I had to continue paying for everything at the house, even though my wife was making more than I was due to how many times I had to leave work to go to appointments and court sessions. In three months I had exhausted what little money I was able to stow away from our savings account. I contemplated working at Walmart or Chik-Fil-A but feared that my family would walk in while I was on shift. I admit, I would feel humiliated and berated, even if nothing was ever said.
Yes, there were some nights when I felt like cutting a brake line, but then the angel on my shoulder would come to my rescue and tell me it wasn’t worth it and that—in time—I would be free of shackles placed onto me by the state.
“She wants an increase on her support payments?” I asked Chuck a week later as I sat across his desk. “I think I take home enough of my check to buy a case of ramen and deodorant. What’s her reason?”
“Living expenses.”
“Has she sold off a few of the dresses in her closet that I’m still paying for? How about getting her to downsize from her BMW to a used minivan. Come on, Chuck, I’m being bled dry.”
Chuck nodded. “I know. I know. Which is why we’re going to have to start going on the offensive.”
“The offensive?”
“I know you want to play this like a game of golf but, unfortunately, its going to be more like football. They’re dog-piling you and the referee’s are blind.”
“I don’t watch golf or football.”
“You’re going to need to think like the bastard she’s painting you to be.”

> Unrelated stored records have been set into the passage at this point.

/-- A generator bound to the section is evaluated at its arrival: each comparator on the arrival's values, the combined value
by the combine mode, the output state by its onset, release and latch. On reaching ON it queues CONDITION, opens its gate at
the buffers that name it, and raises COND, as its actions say. The other generators stay. -/
def Obligations.GeneratorsAreEvaluatedAtAnArrival : Prop :=
  ∀ (n : Sec) (g : Gen) (p : List Byte) (s : State), OneSet n p s → s.fpus[n].state = .measuring →
    s.caps[n].state = .idle → s.gens[g].setting.sec = n → s.gens[g].setting.inputs ≠ [] →
    (∀ h : Gen, h ≠ g → s.gens[h].setting.sec = n → s.gens[h].setting.inputs = []) →
    ∃ t, exec (.sampleFrame p) s = .next t ∧
      let f := t.fpus[n]
      let c := s.gens[g].setting
      let before := s.gens[g].out
      let result : Comparator → Bool
        | .iAbove level => decide (level < f.lastI.natAbs)
        | .iBelow level => decide (f.lastI.natAbs < level)
        | .uAbove level => decide (level < f.lastU)
        | .uBelow level => decide (f.lastU < level)
        | .fAbove level => decide (level < f.acc >>> (8 : Nat))
        | .rising => decide (f.tracker ≠ .quiet)
        | .presentAbove count => decide (count < s.present n)
        | .breakerClosed => decide (s.secs[n].feedback = .closed)
      let results := c.inputs.map result
      let combined := if c.all then results.all id else results.any id
      let reaches := combined && match before with
        | .off => decide (c.onset = 0)
        | .onset count => decide (c.onset ≤ count + 1)
        | _ => false
      let out : GenState :=
        if reaches then if c.latch then .latched else .on
        else match before with
          | .off => if combined then .onset 0 else .off
          | .onset count => if combined then .onset (count + 1) else .off
          | .on => if combined then .on else if c.release = 0 then .off else .release 0
          | .release count =>
            if combined then .on else if c.release ≤ count + 1 then .off else .release (count + 1)
          | .latched => .latched
      let gate (o : GenState) : Bool := c.capture && match o with | .off => false | .onset _ => false | _ => true
      let trips := reaches && c.trip
      let opened := s.secs[n].state ∈ [.closed, .reclaim, .closing] ∧ s.secs[n].feedback = .opened
      let bits := (List.range results.length).map fun k => if results.getD k false then 2 ^ k else 0
      t.gens = s.gens.set g ⟨c, out, results, combined⟩ ∧
      (∀ m : Sec, t.caps[m] = { s.caps[m] with
        gate := if s.caps[m].setting.mode = .onCondition ∧ s.caps[m].setting.gen = g ∧ gate out ≠ gate before then gate out
          else s.caps[m].gate }) ∧
      (¬ opened → t.notices = if reaches && c.notice then
          s.noticed .condition 4 (.generator g) [word (number n), f.lastSeq, word (markCode c.all), word bits.sum]
        else s.notices) ∧
      (s.secs[n].state ∉ [.closed, .reclaim, .closing, .tripping] → t.secs = s.secs) ∧
      (s.secs[n].state ∈ [.closed, .reclaim, .closing] → ¬ opened →
        (trips = true → t.secs[n].state = .tripping) ∧
        (t.secs[n].state = .tripping → ∃ tr, t.secs[n].record = some tr ∧ (.cond ∈ tr.causes ↔ trips = true) ∧
          (tr.first = .cond → tr.values =
            ⟨f.lastI, f.lastD, 0, f.acc >>> (8 : Nat), s.active n, f.lastSeq, s.clock⟩))) ∧
      (∀ tr, s.secs[n].state = .tripping → s.secs[n].record = some tr → ∃ tr', t.secs[n].record = some tr' ∧
        (.cond ∈ tr'.causes ↔ .cond ∈ tr.causes ∨ trips = true)) ∧
      (∀ m : Sec, m ≠ n → t.secs[m] = s.secs[m] ∧ t.fpus[m] = s.fpus[m]) ∧ t.arb = s.arb ∧ t.loop = s.loop ∧
      t.link = s.link ∧ t.clock = s.clock ∧ t.vt.slots = s.vt.slots ∧ t.busTrip = s.busTrip ∧ t.halted = s.halted

/-- A capture entry is taken by its buffer's state: discarded in IDLE, FULL and FROZEN; elsewhere one in N is a candidate,
written in FILLING up to 64, ring-written in RINGING, AWAIT_TRIP, POST_TRIGGER and behind an open gate, with the watermark,
the overrun, and the post-trigger count that ends in FROZEN. The FPU computes what it computes with the buffer IDLE. -/
def Obligations.CaptureEntryIsTakenByTheBuffersState : Prop :=
  ∀ (n : Sec) (p : List Byte) (s : State), OneSet n p s → s.fpus[n].state = .measuring →
    s.secs[n].state ∉ [.closed, .reclaim, .closing, .tripping] →
    (∀ g : Gen, s.gens[g].setting.sec = n → s.gens[g].setting.inputs = []) → s.caps[n].entries.length ≤ 64 →
    let b := s.caps[n]
    let held := b.entries.length
    ∃ t₀, exec (.sampleFrame p) { s with caps := s.caps.set n { b with state := .idle } } = .next t₀ ∧
      let f := t₀.fpus[n]
      let e : CaptureEntry :=
        { seq := s.fpus[n].seq, current := f.lastI, voltage := f.lastU, rise := f.lastD, filtered := f.acc >>> (8 : Nat)
          rising := decide (f.tracker ≠ .quiet), saturated := decide (f.lastI = -16384 ∨ f.lastI = 16383) }
      let t (b' : Capture) (q : NoticeQueue) : State := { t₀ with caps := s.caps.set n b', notices := q }
      let counted : Capture := { b with decCount := (b.decCount + 1) % b.setting.decimation }
      let written : Capture :=
        if held < 64 then
          { counted with entries := b.entries ++ [e], armed := b.armed && decide (held + 1 ≠ b.setting.watermark) }
        else { counted with entries := b.entries.tail ++ [e], overrun := true }
      let noticed : NoticeQueue :=
        if held < 64 then
          if b.armed = true ∧ held + 1 = b.setting.watermark then
            s.noticed .captureWatermark 2 (.sec n) [word (held + 1), e.seq]
          else s.notices
        else if b.overrun then s.notices
        else s.noticed .captureOverrun 3 (.sec n) [(b.entries.head?.map (·.seq)).getD 0]
      (b.state ∈ [.idle, .full, .frozen] → exec (.sampleFrame p) s = .next (t b s.notices)) ∧
      (b.state ∉ [.idle, .full, .frozen] → b.decCount ≠ 0 ∨ b.state = .gated ∧ b.gate = false →
        exec (.sampleFrame p) s = .next (t counted s.notices)) ∧
      (b.decCount = 0 →
        (b.state = .filling → held < 64 → exec (.sampleFrame p) s =
          .next (t (if held + 1 = 64 then { written with state := .full } else written) noticed)) ∧
        (b.state = .ringing ∨ b.state = .awaitTrip ∨ b.state = .gated ∧ b.gate = true →
          exec (.sampleFrame p) s = .next (t written noticed)) ∧
        (b.state = .postTrigger → 2 ≤ b.remainder → exec (.sampleFrame p) s =
          .next (t { written with remainder := b.remainder - 1 } noticed)) ∧
        (b.state = .postTrigger → b.remainder = 1 → exec (.sampleFrame p) s =
          .next (t { written with remainder := 0, state := .frozen }
            (noticed.take s.clock .captureFrozen 4 (.sec n)
              [word written.entries.length, e.seq, word ((b.trigger.map Cause.code).getD 0)]))))

/-- An incomplete frame is discarded; a complete one whose count does not follow restarts every history and queues SAMPLE
GAP; a loss timer's expiry and frame silence take sections to LOST, whose action TRIP raises MEAS_LOSS. -/
def Obligations.FramesLostAndMissing : Prop :=
  ∀ (s : State) (n : Sec) (p : List Byte) (left : Nat),
    let f := s.fpus[n]
    let lost (cause : LossCause) (f : Fpu) : Fpu :=
      { f with state := .lost, lossTimer := none, loss := some (cause, s.clock), tracker := .quiet }
    let gone : State := { s with
      fpus := s.fpus.set n (lost .channels f)
      notices := s.noticed .measLost 5 (.sec n)
        [0, word (match f.protection.lossAction with | .trip => 0 | .block => 1), f.lastSeq] }
    (p.length < 38 → exec (.sampleFrameIncomplete p) s = .next s) ∧
    (∀ c : Byte, 38 ≤ p.length → p.getD 36 0 &&& p.getD 37 0 = 0 → s.port.prevCount = some c → c + 1 ≠ p.getD 0 0 →
      exec (.sampleFrame p) s = .next { s with
        port := { prevCount := some (p.getD 0 0), frameTimer := some 2 }, draws := s.draws + 1
        fpus := s.fpus.map fun f => { f with history := [], tracker := .quiet }
        notices := s.noticed .sampleGap 3 .port [(c + 1).setWidth 16, (p.getD 0 0).setWidth 16] }) ∧
    (f.state ≠ .lost → f.lossTimer = some left →
      f.protection.lossAction = .block ∨ s.secs[n].state ∉ [.closed, .reclaim, .closing, .tripping] →
      exec (.lossTimerExpiry n) s = .next gone) ∧
    (f.state ≠ .lost → f.lossTimer = some left → f.protection.lossAction = .trip → s.secs[n].state = .closed →
      s.secs[n].feedback ≠ .opened → s.halted = false → s.caps[n].state ≠ .awaitTrip →
      let r := s.secs[n]
      let r' : Section := { r.standing .tripping with
        tripLine := true, opening := some r.settings.openLimit, trippingMs := 0, attempt := 0, manual := false
        limit := r.settings.tests, dead := r.settings.dead
        record := some
          { first := .measLoss, causes := [.measLoss], principal := .measLoss, complete := false, origin := .closed
            values := ⟨f.lastI, f.lastD, 0, f.acc >>> (8 : Nat), s.active n, f.lastSeq, s.clock⟩, openingTime := none } }
      exec (.lossTimerExpiry n) s = .next (State.reported n false { gone with secs := s.secs.set n r' })) ∧
    (∀ time : Nat, s.port.frameTimer = some time →
      ∃ t, exec .frameSilence s = .next t ∧ t.port = { prevCount := none, frameTimer := none } ∧
        t.draws = s.draws + 1 ∧ (∀ m : Sec, s.fpus[m].state ≠ .lost → t.fpus[m] = lost .frames s.fpus[m]) ∧
        (∀ m : Sec, s.fpus[m].state = .lost → t.fpus[m] = s.fpus[m] ∧ t.secs[m] = s.secs[m]) ∧
        (∀ m : Sec, s.fpus[m].protection.lossAction = .block → t.secs[m] = s.secs[m]) ∧
        (∀ m : Sec, s.fpus[m].state ≠ .lost → s.fpus[m].protection.lossAction = .trip → s.secs[m].state = .closed →
          s.secs[m].feedback ≠ .opened → t.secs[m].state = .tripping ∧
          ∃ tr, t.secs[m].record = some tr ∧ tr.causes = [.measLoss]) ∧
        t.gens = s.gens ∧ t.loop = s.loop ∧ t.link = s.link ∧ t.clock = s.clock ∧ t.arb = s.arb ∧
        t.vt.slots = s.vt.slots ∧ t.busTrip = s.busTrip ∧ t.halted = s.halted)
end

“Going down to her level? I can’t do that.”
“She submitted the counselors report that you told one of your daughters how to be a rainbow child.”
“A what?” I asked as my jaw dropped.
“I have no idea, but they assumed it was code for something so they also want to plan a custody hearing.”
“Are you fucking shitting me?”
Chuck slammed his hands on the desk and stood up with a sly grin. “That’s him! That is the guy I need to have come out!”
To say I was livid would have been an understatement. I stammered for a few minutes in front of Chuck. A part of me hoped he would call an ambulance as I felt I was ready to go into convulsions, foam at the mouth, and collapse to the floor. Either that or I would have stormed over to whatever building housed that social worker and just plain bitch-slap her as what she wrote was totally misrepresented. Most likely on-purpose as the record would be read by everyone without me there to add the fact that she was talking about a go-kart racing game.
“You need to stay calm.”
“I am calm!”
“Yes, you’re as collective as a Vulcan.” My sister replied as she picked up a shot glass.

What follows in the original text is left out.